Servers powered by Intel chips were foundational to the development of public clouds and virtualized mobile networks, but recently competitors have taken share from the chip giant. Intel’s Data Center and AI group posted a 39% year-on-year revenue decline for Q1 and its Network and Edge group reported a 30% drop.

While Intel works to reclaim lost share in its core markets, it is also trying to build new markets for the servers powered by its chipsets.

5G, which has yet to win meaningful share of enterprise IT budgets, is a technology Intel is promoting heavily. The company sees traction in the market and recently created a new profit center for its Network Business Incubation Division, headed by its VP for 5G infrastructure, Caroline Chan.

“We see the scale is there; that’s why we decided to take the plunge,” said Chan, adding that her division is on track to hit its numbers this year.

Chan’s unit is part of Intel’s Network and Edge group. She sees network and edge as two circles in a Venn diagram, and she said the overlap is where private networks make sense.

Edge compute discussions with potential customers can lead to conversations about private networks, Chan explained. “We have a longstanding edge business,” she said. “They have many market-ready solutions.” She said her team looks at these solutions for different verticals to see if private wireless can add value.
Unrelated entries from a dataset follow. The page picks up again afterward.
theorem fetched_z {s : State} {op : OpZ} (h0 : s.regs.ip.toNat < s.memSize)
    (hop : Opcode.ofByte s.cfg.hltMode s.opcodeByte = some (.z op)) : Fetched s op.instr where
  opcode := by rw [op.opcode_instr, (Opcode.ofByte_eq_some.mp hop).1]
  decodable := Instr.decodable_of_ofByte hop op.opcode_instr
  fetchable := by
    rw [op.length_instr]
    exact ⟨h0, nofun⟩
  operands op' h := by
    rw [op.opcode_instr] at h
    cases h

theorem fetched_w2 {s : State} {op : OpW2} (hf : s.fetchable 5)
    (hop : Opcode.ofByte s.cfg.hltMode s.opcodeByte = some (.w2 op)) :
    Fetched s (op.instr s.operand1 s.operand2) where
  opcode := by rw [op.opcode_instr, (Opcode.ofByte_eq_some.mp hop).1]
  decodable := Instr.decodable_of_ofByte hop (op.opcode_instr _ _)
  fetchable := by rwa [op.length_instr]
  operands op' h := by
    rw [op.opcode_instr] at h
    cases h
    rfl

/-- What any step does is one of the effects. -/
theorem effect_of_step {s t : State} (h : step s = .next t) : StepEffect s t := by
  by_cases hr : s.running
  · obtain ⟨-, rfl⟩ | ⟨-, -, rfl⟩ | ⟨op, h0, hop, hex⟩ | ⟨-, -, -, -, rfl⟩ | ⟨-, -, -, -, -, rfl⟩ |
      ⟨op, hf, hop, hex⟩ := step_cases hr h
    · have hopcode : StepEffect s ((s.advanced 0 []).withFault _) := .fetchFault hr .opcode
      rwa [s.advanced_zero] at hopcode
    · exact .fetchFault hr .undecoded
    · exact .executed hr (fetched_z h0 hop) (by simpa using effect_of_exec hex)
    · exact .fetchFault hr .operand1
    · exact .fetchFault hr .operand2
    · exact .executed hr (fetched_w2 hf hop) (by simpa using effect_of_exec hex)
  · rw [step_of_not_running hr] at h
    cases h
    exact .stopped hr

/-! ## The state after the fetches -/

@[simp] theorem State.afterFetch_run (s : State) (n : Nat) : (s.afterFetch n).run = s.run := rfl
@[simp] theorem State.afterFetch_ip (s : State) (n : Nat) :
    (s.afterFetch n).regs.ip = s.regs.ip + BitVec.ofNat 16 n := rfl

theorem State.afterFetch_reg_ne (s : State) (n : Nat) {r : RegId} (h : r ≠ .ip) :
    (s.afterFetch n).reg r = s.reg r :=
  State.advanced_reg_ne s n _ h

/-! ## Who changes what -/

/-- Settles O32: of all effects of a step, only that of `HLT` under `HLT_MODE = halt` changes `run`. -/
theorem onlyHltHalts : Obligations.OnlyHltHalts := by
  intro s t hrun h ht
  cases effect_of_step h with
  | stopped hr =>
    rw [hrun] at ht
    cases ht
  | fetchFault hr hf =>
    rw [State.withFault_run, State.advanced_run, hrun] at ht
    cases ht
  | executed hr hf he =>
    obtain hsame | ⟨rfl, hm, -⟩ := he.run_eq
    · rw [hsame, State.afterFetch_run, hrun] at ht
      cases ht
    · exact ⟨hr.2, hf.fetchable.1, hf.opcode, hm⟩

/-- A register other than `ip` that a step changes is one the fetched instruction writes. -/
theorem writesRegister_of_step {s t : State} {r : RegId} (hr : r ≠ .ip) (h : step s = .next t)
    (hne : t.reg r ≠ s.reg r) :
    ∃ i v, Fetched s i ∧ WritesRegister (s.afterFetch i.length) i r v := by
  cases effect_of_step h with
  | stopped => exact absurd rfl hne
  | @fetchFault n notes =>
    exact absurd (State.advanced_reg_ne s n notes hr) hne
  | @executed i _ _ hf he =>
    by_contra hno
    simp only [not_exists, not_and] at hno
    exact hne ((he.reg_eq fun v => hno i v hf).trans (State.afterFetch_reg_ne s _ hr))

/-- Settles O33: by the forms that write a register, whose operands are those fetched. -/
theorem registersChangeOnlyAsDestinations : Obligations.RegistersChangeOnlyAsDestinations := by
  intro s t r hr h hne
  obtain ⟨i, v, hf, hw⟩ := writesRegister_of_step hr h hne
  cases hw with
  | add => exact ⟨hf.fetchable, .inl ⟨rfl, hf.opcode⟩⟩
  | movLitReg ho =>
    cases hf.operands .movLitReg rfl
    exact ⟨hf.fetchable, .inr ⟨.inl hf.opcode, ho⟩⟩
  | movRegReg _ ho =>
    cases hf.operands .movRegReg rfl
    exact ⟨hf.fetchable, .inr ⟨.inr (.inl hf.opcode), ho⟩⟩
  | movMemReg _ ho =>
    cases hf.operands .movMemReg rfl
    exact ⟨hf.fetchable, .inr ⟨.inr (.inr hf.opcode), ho⟩⟩

/-- A byte that a step changes is one of the two the fetched instruction stores to. -/
theorem storesWord_of_step {s t : State} {b : Nat} (h : step s = .next t)
    (hne : t.mem.read b ≠ s.mem.read b) :
    ∃ i a v, Fetched s i ∧ StoresWord (s.afterFetch i.length) i a v ∧
      (b = a.toNat ∨ b = a.toNat + 1) := by
  cases effect_of_step h with
  | stopped => exact absurd rfl hne
  | fetchFault => exact absurd rfl hne
  | @executed i _ _ hf he =>
    by_contra hno
    simp only [not_exists, not_and] at hno
    exact hne (he.read_eq fun a v hw => not_or.mp (hno i a v hf hw))

/-- Settles O34: by the forms that store a word, whose destination is the second operand fetched. -/
theorem memoryChangesOnlyByStores : Obligations.MemoryChangesOnlyByStores := by
  intro s t b h hne
  obtain ⟨i, a, v, hf, hw, hb⟩ := storesWord_of_step h hne
  cases hw with
  | movRegMem =>
    cases hf.operands .movRegMem rfl
    exact ⟨hf.fetchable, .inl hf.opcode, hb⟩
  | movMemMem =>
    cases hf.operands .movMemMem rfl
    exact ⟨hf.fetchable, .inr hf.opcode, hb⟩

/-! ## Where `ip` is -/

/-- A register write moves control exactly when it is to register address 0x0000 (R127). -/
theorem State.setReg_ip_cases (s : State) (r : RegId) (v : Word) :
    (r.offset ≠ 0x0000#16 ∧ (s.setReg r v).regs.ip = s.regs.ip) ∨
      (r.offset = 0x0000#16 ∧ (s.setReg r v).regs.ip = v) := by
  cases r with
  | ip => exact .inr ⟨rfl, rfl⟩
  | acr | r1 | r2 | r3 | r4 => exact .inl ⟨by decide, rfl⟩

theorem State.afterFetch_reg (s : State) (n : Nat) (r : RegId) :
    (s.afterFetch n).reg r = if r = .ip then s.regs.ip + BitVec.ofNat 16 n else s.reg r := by
  by_cases h : r = .ip
  · rw [if_pos h, h]
    rfl
  · rw [if_neg h, State.afterFetch_reg_ne s n h]

/-- Settles O35: by the effects that latch nothing; a register write moves control exactly when its
destination is `ip` (`State.setReg_ip_cases`). -/
theorem controlMovesByFetchOrByWritingIp : Obligations.ControlMovesByFetchOrByWritingIp := by
  intro s t hr h ht
  cases effect_of_step h with
  | stopped hno => exact absurd hr hno
  | fetchFault => cases ht
  | executed _ hf he =>
    cases he with
    | nop => exact .inl ⟨.inl hf.opcode, rfl⟩
    | halted => exact .inl ⟨.inr hf.opcode, rfl⟩
    | undecoded => cases ht
    | raised => cases ht
    | storedWord hu hw =>
      subst hu
      cases hw with
      | movRegMem => exact .inr (.inl ⟨.inr (.inl hf.opcode), rfl⟩)
      | movMemMem => exact .inr (.inl ⟨.inr (.inr hf.opcode), rfl⟩)
    | @wroteRegister _ u r v hu hw =>
      have hip := u.setReg_ip_cases r v
      subst hu
      cases hw with
      | add => exact .inr (.inl ⟨.inl hf.opcode, rfl⟩)
      | movLitReg ho =>
        cases hf.operands .movLitReg rfl
        obtain ⟨h0, hip⟩ | ⟨h0, hip⟩ := hip
        · exact .inr (.inr (.inl ⟨.inl hf.opcode, ho ▸ h0, hip⟩))
        · exact .inr (.inr (.inr (.inl ⟨hf.opcode, ho ▸ h0, hip⟩)))
      | @movRegReg _ _ ra _ ha ho =>
        cases hf.operands .movRegReg rfl
        obtain ⟨h0, hip⟩ | ⟨h0, hip⟩ := hip
        · exact .inr (.inr (.inl ⟨.inr (.inl hf.opcode), ho ▸ h0, hip⟩))
        · exact .inr (.inr (.inr (.inr (.inl ⟨hf.opcode, ho ▸ h0, ra, ha,
            hip.trans (s.afterFetch_reg 5 ra)⟩))))
      | movMemReg _ ho =>
        cases hf.operands .movMemReg rfl
        obtain ⟨h0, hip⟩ | ⟨h0, hip⟩ := hip
        · exact .inr (.inr (.inl ⟨.inr (.inr hf.opcode), ho ▸ h0, hip⟩))
        · exact .inr (.inr (.inr (.inr (.inr ⟨hf.opcode, ho ▸ h0, hip⟩))))

/-! ## Steps that raise -/

theorem State.withFault_fault_inj {s : State} {c c' : FatalCondition} (hs : s.fault = none)
    (h : (s.withFault c).fault = some c') : c = c' := by
  simpa [hs] using h

/-- A decodable instruction that latches a condition has done its source read alone, and an operand
raised the condition. -/
theorem Effect.of_fault {s t : State} {i : Instr} {c : FatalCondition} (h : Effect s i t)
    (hi : i.decodable s.cfg.hltMode = true) (hs : s.fault = none) (ht : t.fault = some c) :
    OperandFault i c ∧ t = (s.sourceRead i).withFault c := by
  have hno : s.fault ≠ some c := by simp [hs]
  cases h with
  | nop | halted => exact absurd ht hno
  | undecoded hm =>
    rw [hm] at hi
    cases hi
  | raised hu _ hc =>
    subst hu
    cases State.withFault_fault_inj hs ht
    exact ⟨hc, rfl⟩
  | wroteRegister hu | storedWord hu =>
    subst hu
    exact absurd ht hno

/-- Settles O36: a condition comes from a fetch or from an operand, whose rows of R215 are the
constructors of `FetchFault` and `OperandFault`; neither has written a destination. -/
theorem faultingStepWritesNoDestination : Obligations.FaultingStepWritesNoDestination := by
  intro s t c hs h ht
  cases effect_of_step h with
  | stopped =>
    rw [hs] at ht
    cases ht
  | @fetchFault n notes _ _ hf =>
    cases State.withFault_fault_inj (s := s.advanced n notes) hs ht
    refine ⟨fun _ => rfl, fun _ hr => State.advanced_reg_ne s n notes hr, rfl, rfl, rfl, ?_⟩
    cases hf with
    | opcode => exact ⟨BitVec.add_zero _, rfl, rfl⟩
    | undecoded => exact ⟨rfl, rfl, rfl⟩
    | operand1 => exact .inl ⟨rfl, rfl⟩
    | operand2 => exact .inr (.inl ⟨rfl, rfl⟩)
  | executed _ hf he =>
    obtain ⟨hc, rfl⟩ := he.of_fault hf.decodable hs ht
    refine ⟨fun _ => rfl, fun _ hr => State.afterFetch_reg_ne s _ hr, rfl, rfl, rfl, ?_⟩
    cases hc with
    | register hlen => simp [hlen]
    | write hlen => simp [hlen]
    | readMemMem =>
      cases hf.operands .movMemMem rfl
      exact .inr (.inr ⟨rfl, rfl⟩)
    | readMemReg =>
      cases hf.operands .movMemReg rfl
      exact .inr (.inr ⟨rfl, rfl⟩)

/-! ## Notifications -/

/-- At most `k` notifications, each to the device of the region that answers for its address. -/
def Answered (regions : List Region) (k : Nat) (notes : List Notification) : Prop :=
  notes.length ≤ k ∧ ∀ n ∈ notes, ∃ r, findRegion regions n.address = some r ∧ n.dev = r.dev

theorem answered_nil (regions : List Region) (k : Nat) : Answered regions k [] :=
  ⟨Nat.zero_le k, nofun⟩

theorem answered_told (regions : List Region) (kind : AccessKind) (a : Nat) (v : Word) :
    Answered regions 1 (told regions kind a v) := by
  cases h : findRegion regions a with
  | none =>
    rw [told_of_findRegion_none h]
    exact answered_nil regions 1
  | some r =>
    rw [told_of_findRegion_some h]
    refine ⟨Nat.le_refl 1, fun n hn => ⟨r, ?_⟩⟩
    cases List.mem_singleton.mp hn
    exact ⟨h, rfl⟩

theorem Answered.append {regions : List Region} {j k : Nat} {l l' : List Notification}
    (h : Answered regions j l) (h' : Answered regions k l') : Answered regions (j + k) (l ++ l') := by
  refine ⟨List.length_append.trans_le (Nat.add_le_add h.1 h'.1), fun n hn => ?_⟩
  obtain hn | hn := List.mem_append.mp hn
  · exact h.2 n hn
  · exact h'.2 n hn

theorem Answered.mono {regions : List Region} {j k : Nat} {l : List Notification}
    (h : Answered regions j l) (hjk : j ≤ k) : Answered regions k l :=
  ⟨h.1.trans hjk, h.2⟩

theorem State.answered_sourceTold (s : State) (i : Instr) : Answered s.regions 1 (s.sourceTold i) := by
  cases i with
  | movMemMem | movMemReg =>
    rw [State.sourceTold]
    split
    · exact answered_told _ _ _ _
    · exact answered_nil _ _
  | _ => exact answered_nil _ _

theorem State.answered_opcodeTold (s : State) : Answered s.regions 1 s.opcodeTold :=
  answered_told _ _ _ _

theorem State.answered_operandTold (s : State) (p : Word) : Answered s.regions 1 (s.operandTold p) :=
  answered_told _ _ _ _

theorem State.answered_fetchTold (s : State) (n : Nat) : Answered s.regions 3 (s.fetchTold n) := by
  rw [State.fetchTold]
  split
  · exact s.answered_opcodeTold.append ((s.answered_operandTold _).append (s.answered_operandTold _))
  · exact s.answered_opcodeTold.append (answered_nil _ 2)

theorem FetchFault.answered {s : State} {n : Nat} {notes : List Notification} {c : FatalCondition}
    (h : FetchFault s n notes c) : Answered s.regions 2 notes := by
  cases h with
  | opcode => exact answered_nil _ _
  | undecoded | operand1 => exact s.answered_opcodeTold.mono (by decide)
  | operand2 => exact s.answered_opcodeTold.append (s.answered_operandTold _)

/-- An instruction tells at most its source read and its store. -/
theorem Effect.answered {s t : State} {i : Instr} (h : Effect s i t) :
    ∃ notes, t.trace = s.trace ++ notes ∧ Answered s.regions 2 notes := by
  cases h with
  | nop | halted | undecoded => exact ⟨[], (List.append_nil _).symm, answered_nil _ _⟩
  | raised hu | wroteRegister hu =>
    subst hu
    exact ⟨_, rfl, (s.answered_sourceTold i).mono (by decide)⟩
  | storedWord hu =>
    subst hu
    exact ⟨_, List.append_assoc _ _ _, (s.answered_sourceTold i).append (answered_told _ _ _ _)⟩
“We test it with a private network, benchmark it and provide a solution kit,” Chan said. “Not everything needs connectivity, but some do and we can offer it.”

Server partners like Dell and HPE are critical to Intel’s private networks business, Chan said, as are the wireless carriers, their equipment vendors, and the large systems integrators.

“The ecosystem is diverse and the partner ecosystem is too,” Chan explained. “We don’t know what the market really will be like.”

So Intel is hedging its bets with myriad private network partnerships. Recently the chipmaker announced a partnership with Cox Communications, which has both an edge business unit and a private networks division. Intel also teamed up with Verizon and Nokia to deploy the Associated British Ports private network in Southampton.

In addition to Nokia, Intel has partnered with equipment vendors Cisco and Ericsson’s Cradlepoint, Chan said.  System integrator project partners have included Kyndryl, Betacom, NTT, HCL and World Wide Technology (WWT).

With integrators as partners, Intel can market private network solutions directly to enterprise customers, and then “bring in the telcos for services,” Chan said.

She added that a number of Intel’s private network projects do not use carrier-owned spectrum. “A lot of revenue is coming from CBRS, especially [when we market] direct to enterprise,” she said. For example, Intel worked with Federated Wireless and Blue White Robotics to deploy a private network at a California winery using shared CBRS spectrum.

Marketing private wireless to the enterprise requires new skill sets for Chan's team. “The team we assemble has people in IT and also people in security,” she said. The network stack for a private network solution needs to integrate with enterprise Wi-Fi and ethernet, and often needs to talk to an existing operations technology (OT) system, Chan explained.

Data gathered from an OT system is increasingly important to enterprises that want to leverage AI, and Chan said most of them do. “You can’t talk private networks without talking AI."

Chan said enterprise customers are focused on edge inference, or analyzing data near the location at which it is generated, rather than sending it to the cloud. “By the time you get the data to the cloud and back it is stale,” she said. In addition, sending more data than necessary to the public cloud and back is costly. This is one of the opportunities for private networks, which can incorporate the intelligence to segregate data that can be processed and analyzed at the edge.